- **Exercise aim**:
In the data below, how many lines contain the word "List"? Answer with the number alone.

- **Source material**:
/-- A message, and each of the four discards. -/
theorem wit_PollOnAFrameGivesItsVerdict :
    ((idle frameF).st = .idle ∧ (idle frameF).need = 1#8 ∧ payF.length = (0x0E#8 : Byte).toNat ∧
      (idle frameF).rxq = [0xFF#8, 0xFF#8, 0x01#8, 0x0E#8] ++ payF ++ []) ∧
    ([] : List Byte).length = (0#8 : Byte).toNat ∧ [9#8].length = (1#8 : Byte).toNat ∧
    verify 9#8 2#8 [0#8, 0#8] = false ∧ verify 0#8 2#8 [2#8, 2#8] = true ∧ verify 1#8 2#8 [4#8, 3#8] = true := by
  decide

theorem wit_PoseFramePatternsComeOutUnchanged :
    (idle frameF).st = .idle ∧ (idle frameF).need = 1#8 ∧ (idle frameF).arrivals = [] ∧
    (idle frameF).rxq = poseFrame 0x00000000#32 0x3F800000#32 0x40000000#32 ++ [] := by decide

/-- The longest content a registry entry can have. -/
theorem wit_AnyRegisteredKindIsDecoded :
    let e : Entry := ⟨0x42#8, 253, fun c _ => .bytes c⟩
    let c := List.replicate 253 0x11#8
    Config.RegistryOk ⟨[e, poseEntry], true⟩ ∧ e ∈ [e, poseEntry] ∧ c.length = e.contentLen ∧
      (idle (mkFrame 0x42#8 c)).st = .idle ∧ (idle (mkFrame 0x42#8 c)).need = 1#8 ∧
      (idle (mkFrame 0x42#8 c)).arrivals = [] ∧ (idle (mkFrame 0x42#8 c)).rxq = mkFrame e.id c ++ [] := by
  refine ⟨⟨by decide, ?_⟩, .head _, List.length_replicate .., rfl, rfl, rfl, (List.append_nil _).symm⟩
  intro e he
  simp only [List.mem_cons, List.not_mem_nil, or_false] at he
  rcases he with rfl | rfl <;> decide

/-- The frame of program P5, with an unregistered id, in front of `F`; its content is the twelve bytes of `F`'s. -/
theorem wit_AGoodFrameBehindAnyFrameIsFound :
    let s := idle ([0xFF#8, 0xFF#8, 0x07#8, 0x04#8] ++ [0xAA#8, 0xBB#8, 0x37#8, 0x70#8] ++ (frameF ++ []))
    s.st = .idle ∧ s.need = 1#8 ∧ s.arrivals = [] ∧ [0xAA#8, 0xBB#8, 0x37#8, 0x70#8].length = (4#8 : Byte).toNat ∧
      (payF.take 12).length = 12 ∧ mkFrame 0x01#8 (payF.take 12) = frameF := by decide

/-- Program P2's frame in two pieces with a POLL between them and one behind. -/
theorem wit_ChunkingOfAFrameDoesNotMatter :
    let pre : List Input := [.feed (frameF.take 7), pollReq, .feed (frameF.drop 7)]
    let s : State := { idle [] with inputs := pre ++ [pollReq] }
    (payF.take 12).length = 12 ∧ s.st = .idle ∧ s.need = 1#8 ∧ s.rxq = [] ∧ s.arrivals = [] ∧
      (∀ inp ∈ pre, inp.isFeedOrPoll = true) ∧ fedBytes pre = mkFrame 0x01#8 (payF.take 12) ∧
      s.inputs = pre ++ [pollReq] := by decide

theorem wit_APollThatRanDryLosesNothing :
    needOk (idle (frameF.take 7)) = true ∧ (idle (frameF.take 7)).arrivals = [] ∧
    gives (exec .poll (idle (frameF.take 7)))
      (fun t => decide (t.results = (idle (frameF.take 7)).results ++ [.nothing .notEnough none])) = true := by decide
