-- ==== Sys2Proof/Certificates/Slice0/Obligations.lean ====
section
/-! DEFINITION. The statements for the provers. `Delivers p r d` (Sys2Proof/Safety.lean): on every instance with
parameters `p`, in every state, the call `r` delivers `d` in one step and does nothing else. -/

open Sys2Proof Sys2Proof.Machine

/-! ## The decode operations -/

/-- DBASE completes in every state, on every operand: the three fields are delivered and nothing else changes
(40_decode_base.md). -/
def Obligations.DbaseExecDeliversItsFields : Prop :=
  ∀ (cw fire : Bool) (r : BitVec 2) (sp : BitVec 4) (s : State),
    exec (.dbase cw fire r sp) s =
      .next { s with
        delivered := s.delivered ++ [.base { isClockwise := cw, speed := ⟨sp.toNat, sp.isLt⟩, isFiring := fire }] }

/-- DAZIM completes in every state, on every operand, and delivers `raw − 90` (41_decode_azimuth.md). -/
def Obligations.DazimExecDeliversRawMinusNinety : Prop :=
  ∀ (raw : Byte) (s : State),
    exec (.dazim raw) s = .next { s with delivered := s.delivered ++ [.azimuth ((raw.toNat : Int) - 90)] }

/-- DCMD completes in every state, on every operand, and delivers the azimuth of byte0 with the settings of byte1
(42_decode_command.md). -/
def Obligations.DcmdExecDeliversBothHalves : Prop :=
  ∀ (raw : Byte) (cw fire : Bool) (r : BitVec 2) (sp : BitVec 4) (s : State),
    exec (.dcmd raw cw fire r sp) s =
      .next { s with
        delivered := s.delivered ++
          [.settings { isClockwise := cw, speed := ⟨sp.toNat, sp.isLt⟩, isFiring := fire,
                       azimuth := (raw.toNat : Int) - 90 }] }

/-- 40_decode_base.md R40: the source's three lines, for every byte, with no flag, no error and no other effect. -/
def Obligations.DbaseDeliversShiftAndMask : Prop :=
  ∀ (p : Params) (b : Byte), ∃ x : BaseSettings,
    Delivers p (.decodeBase [b]) (.base x) ∧
    x.isClockwise = (((b >>> 7) &&& 1#8) != 0#8) ∧
    x.isFiring = (((b >>> 6) &&& 1#8) != 0#8) ∧
    x.speed.val = (b &&& 0b1111#8).toNat

/-- The laws of DBASE and the arithmetic forms that the spec derives from them (40_decode_base.md, "Equivalent arithmetic
forms"). -/
def Obligations.DbaseArithmeticForms : Prop :=
  ∀ (p : Params) (b : Byte), ∃ x : BaseSettings,
    Delivers p (.decodeBase [b]) (.base x) ∧
    x.speed.val = (b &&& 0b1111#8).toNat ∧ x.isClockwise = b.getLsbD 7 ∧ x.isFiring = b.getLsbD 6 ∧
    x.speed.val ≤ 15 ∧
    x.isClockwise = decide (128 ≤ b.toNat) ∧
    x.isFiring = decide (64 ≤ b.toNat % 128) ∧
    x.speed.val = b.toNat % 16

/-- 30_encoding.md R37: bits 5 and 4 are ignored, any of their four values is accepted and changes no output:
`DBASE(b) = DBASE(b & 0b11001111)`. -/
def Obligations.DbaseIgnoresReservedBits : Prop :=
  ∀ (p : Params) (b : Byte), ∃ x : BaseSettings,
    Delivers p (.decodeBase [b]) (.base x) ∧ Delivers p (.decodeBase [b &&& 0b11001111#8]) (.base x) ∧
    ∀ r : Nat, r < 4 →
      Delivers p (.decodeBase [(b &&& 0b11001111#8) ||| (BitVec.ofNat 8 r <<< 4)]) (.base x)

/-- DBASE is onto and 4-to-1: the bytes that decode to `{c, s, f}` are exactly `128·c + 64·f + 16·r + s` for `r` = 0, 1, 2,
3 (40_decode_base.md, the consequence the spec derives from the ignored bits). -/
def Obligations.DbaseHasFourPreimages : Prop :=
  ∀ (p : Params) (b : Byte) (x : BaseSettings),
    Delivers p (.decodeBase [b]) (.base x) ↔
      ∃ r : Nat, r < 4 ∧ b.toNat = 128 * x.isClockwise.toNat + 64 * x.isFiring.toNat + 16 * r + x.speed.val

/-- Structure of the extractors (40_decode_base.md, derived there): each result bit is one input bit, with no inversion, and flipping one input bit flips exactly
that result bit (none for bits 5 and 4). -/
def Obligations.DbaseEachResultBitIsOneInputBit : Prop :=
  ∀ (p : Params) (b : Byte) (k : Nat), k < 8 → ∃ x y : BaseSettings,
    Delivers p (.decodeBase [b]) (.base x) ∧ Delivers p (.decodeBase [b ^^^ (1#8 <<< k)]) (.base y) ∧
    (x.isClockwise = b.getLsbD 7 ∧ x.isFiring = b.getLsbD 6 ∧ ∀ j : Nat, j < 4 → x.speed.val.testBit j = b.getLsbD j) ∧
    y.isClockwise = (if k = 7 then !x.isClockwise else x.isClockwise) ∧
    y.isFiring = (if k = 6 then !x.isFiring else x.isFiring) ∧
    y.speed.val = (if k < 4 then x.speed.val ^^^ (1 <<< k) else x.speed.val)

- **Result of this exercise**:
5